What my lab does is we throw in ERCC spike-ins into the samples. They are poly-A sequences of known concentration. So you can look at them and if, say, samples with an RPKM of 2-10 are still behaving linearly, then it's probably safe to say that real transcripts with RPKMs that low are behaving linearly.

In my lab, with the experiments we run, and the purposes of those experiments, we've been setting a, loose cut-off at .5 RPKM, or 1, to be more stringent. But I wouldn't count on that value being necessarily applicable to your lab, or your experiments.

ADD COMMENT
1
Entering edit mode
11.2 years ago

It really depends what you mean by significant? Reading between the lines, it seems as though you want to try to separate 'real' contigs from assembly artefacts. If that's the case, you should think carefully before discarding transcripts with a low RPKM.

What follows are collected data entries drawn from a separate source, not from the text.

/-- RETRAIN_STEP (R424): a rank of every channel starts gathering: rank 0 when the interval has passed, rank 1 in turn
after it. No step starts while a change is pending or runs. -/
def Core.retrainStep (c : Core) : Core :=
  let f := c.rd Reg.fsp_request
  let i := c.rd Reg.dram_retrain_interval_ms
  if c.rd Reg.dram_state ≠ 2 ∨ i = 0 ∨ c.dm.gathering = true ∨ f = 1 ∨ f = 2 then c
  else
    let c1 := if c.dm.stepRank = 0 then c.advanceTo (c.dm.stepAt + msTicks i) else c
    (c1.modDram (fun d => { d with gathering := true, stepAt := if d.stepRank = 0 then c1.now else d.stepAt })).inc Reg.dram_retrain_steps

/-- RETRAIN_UPDATE (R424, R444): the step ends; per channel 0 a small correction, 1 one over 1/8 UI, 2 a count out of
range, 3 an invalid MRR (PRESUMED: of MR35, which JESD209-5 gives the count, log entry 41). The steps are the periodic one and those of unfenced ranks,
which serve from then on (R524). A pending change begins. -/
def Core.retrainUpdate (c : Core) (res : List Nat) : Core :=
  if !c.stepRuns then c
  else
    let steps := (List.range 8).filter (fun k => (c.dm.gathering && decide (k % 2 = c.dm.stepRank)) || bitOf c.dm.unfencing k)
    let c1 := steps.foldl (fun (a : Core) k =>
      match res.getD (k / 2) 0 with
      | 0 => a
      | 3 => a.reportRate (420 + k / 2) 3 (k % 2 + 256 * 35)
      | _ => a.reportRate (420 + k / 2) 1 (k % 2)) c
    let c2 := (c1.wr Reg.dram_ranks_fenced (c1.rd Reg.dram_ranks_fenced - (c1.rd Reg.dram_ranks_fenced &&& c.dm.unfencing))).modDram
      (fun d => { d with
        gathering := false
        stepRank := if d.gathering then (d.stepRank + 1) % max 1 (c.rd Reg.dram_ranks) else d.stepRank
        unfencing := 0 })
    if c2.rd Reg.fsp_request = 1 then c2.fspBegin else c2

/-- DRAM_SR_IDLE (R547): in Den with den_dram_sr, 10 µs without a request. -/
def Core.dramSrIdle (c : Core) : Core :=
  if c.rd Reg.power_state = 2 ∧ c.flag Reg.den_dram_sr = true ∧ c.rd Reg.dram_state = 2 ∧ c.dm.rq.isEmpty = true ∧
      c.dm.wq.isEmpty = true ∧ c.dm.wait.isEmpty = true then
    (c.advanceTo (c.dm.lastRequest + usTicks 10)).wr Reg.dram_state 3
  else c

/-! ### Engine accesses (R405, R429, R471) -/

/-- The port of local delivery (`dma` false) or of a DMA engine for a vport (R429, R471). -/
def Core.enginePort (c : Core) (v : Nat) (dma : Bool) : Nat :=
  if bitOf (c.rd Reg.dram_critical_vports) v then 1 else if dma then 4 else 3

/-- The lines a run of bytes falls into: (offset, length). -/
def dramPieces (a n : Nat) : List (Nat × Nat) :=
  (List.range (if n = 0 then 0 else (a + n - 1) / 64 - a / 64 + 1)).map (fun i =>
    let lo := max a ((a / 64 + i) * 64)
    (lo, min (a + n) ((a / 64 + i + 1) * 64) - lo))

/-- An engine waits for the answer to its request while the channel's slots pass; a set-point change that holds the queues ends first
(R426). The fuel bounds the slots. -/
def Side.engineWait (d : Side) (ch : Nat) : Nat → Side
  | 0 => d
  | n + 1 =>
    if d.r.dm.answer.isSome then d
    else
      let d1 : Side := { d with r := d.r.fspDone }
      (d1.dramSlot ch).engineWait ch n

/-- As many slots as a channel can need before it has served everything that waits. -/
def Core.slotsAhead (c : Core) : Nat :=
  2 * (c.dm.rq.length + c.dm.wq.length + c.dm.wait.length) + c.dm.activates.foldl (fun a x => a + x.2) 0 +
  c.dm.owed.foldl (fun a x => a + x.2.toNat) 0 + 8

/-- A request of an engine for bytes within one line, and its answer. -/
def Side.engineAccess (d : Side) (port x n : Nat) (data : Option Octets) : Side × Option Octets :=
  let d1 := ({ d with r := d.r.modDram (fun y => { y with answer := none }) } : Side).dramRequest ⟨port, port, x, n, engineTag, data, none⟩
  let d2 := d1.engineWait (d1.r.dramChannel x) d1.r.slotsAhead
  ({ d2 with r := d2.r.modDram (fun y => { y with answer := none }) }, d2.r.dm.answer.getD none)

/-- Bytes written by an engine: the side, and whether every write was taken. -/
def Side.dramPut (d : Side) (port a : Nat) (o : Octets) : Side × Bool :=
  (dramPieces a o.length).foldl (fun acc x =>
    let r := acc.1.engineAccess port x.1 x.2 (some (slice o (x.1 - a) x.2))
    (r.1, acc.2 && r.2.isSome)) (d, true)

/-- Bytes read by an engine: none for an error response. -/
def Side.dramGet (d : Side) (port a n : Nat) : Side × Option Octets :=
  (dramPieces a n).foldl (fun acc x =>
    let r := acc.1.engineAccess port x.1 x.2 none
    (r.1, match acc.2, r.2 with | some l, some o => some (l ++ o) | _, _ => none)) (d, some [])

/-! ### Fencing a rank (R443) -/

/-- Rank `k` fenced by its collector: queued reads answered as uncorrectable, queued writes discarded. -/
def Core.fenceRank (c : Core) (k : Nat) : Core :=
  let c1 := c.wr Reg.dram_ranks_fenced (putBit (c.rd Reg.dram_ranks_fenced) k true)
  let rs := c1.dm.rq.filter (fun q => decide (c1.dramRank q.addr = k))
  let ws := c1.dm.wq.filter (fun e => decide (c1.dramRank (64 * e.line) = k))
  let qs := c1.dm.wait.filter (fun q => decide (c1.dramRank q.addr = k))
  let c2 := (c1.add Reg.dram_fenced_accesses (rs.length + ws.length + qs.length)).modDram (fun d => { d with
    rq := d.rq.filter (fun q => decide (c1.dramRank q.addr ≠ k))
    wq := d.wq.filter (fun e => decide (c1.dramRank (64 * e.line) ≠ k))
    wait := d.wait.filter (fun q => decide (c1.dramRank q.addr ≠ k))
    unfencing := putBit d.unfencing k false
    unfenceWait := putBit d.unfenceWait k false })
  let c3 := rs.foldl (fun (a : Core) q => a.dramAnswer q.req none) c2
  qs.foldl (fun (a : Core) q => a.dramAnswer q none) c3

end Sys2Proof.Machine
end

There is no minimum - a contig representing a real transcript can have very low numbers of reads mapping to it, and have an extremely low RPKM. Equally, a high RPKM doesn't guarantee that the contig represents a real transcript. We often see chimeric contigs - where fragments from two or more different transcripts have been assembled into one contig. These chimeras often have high RPKM values, even though they are artefacts.

So, the answer to your question 1 is no, high RPKM does not mean you can be confident in the transcript - it isn't reliable. Thus there is no appropriate RPKM to making such a decision.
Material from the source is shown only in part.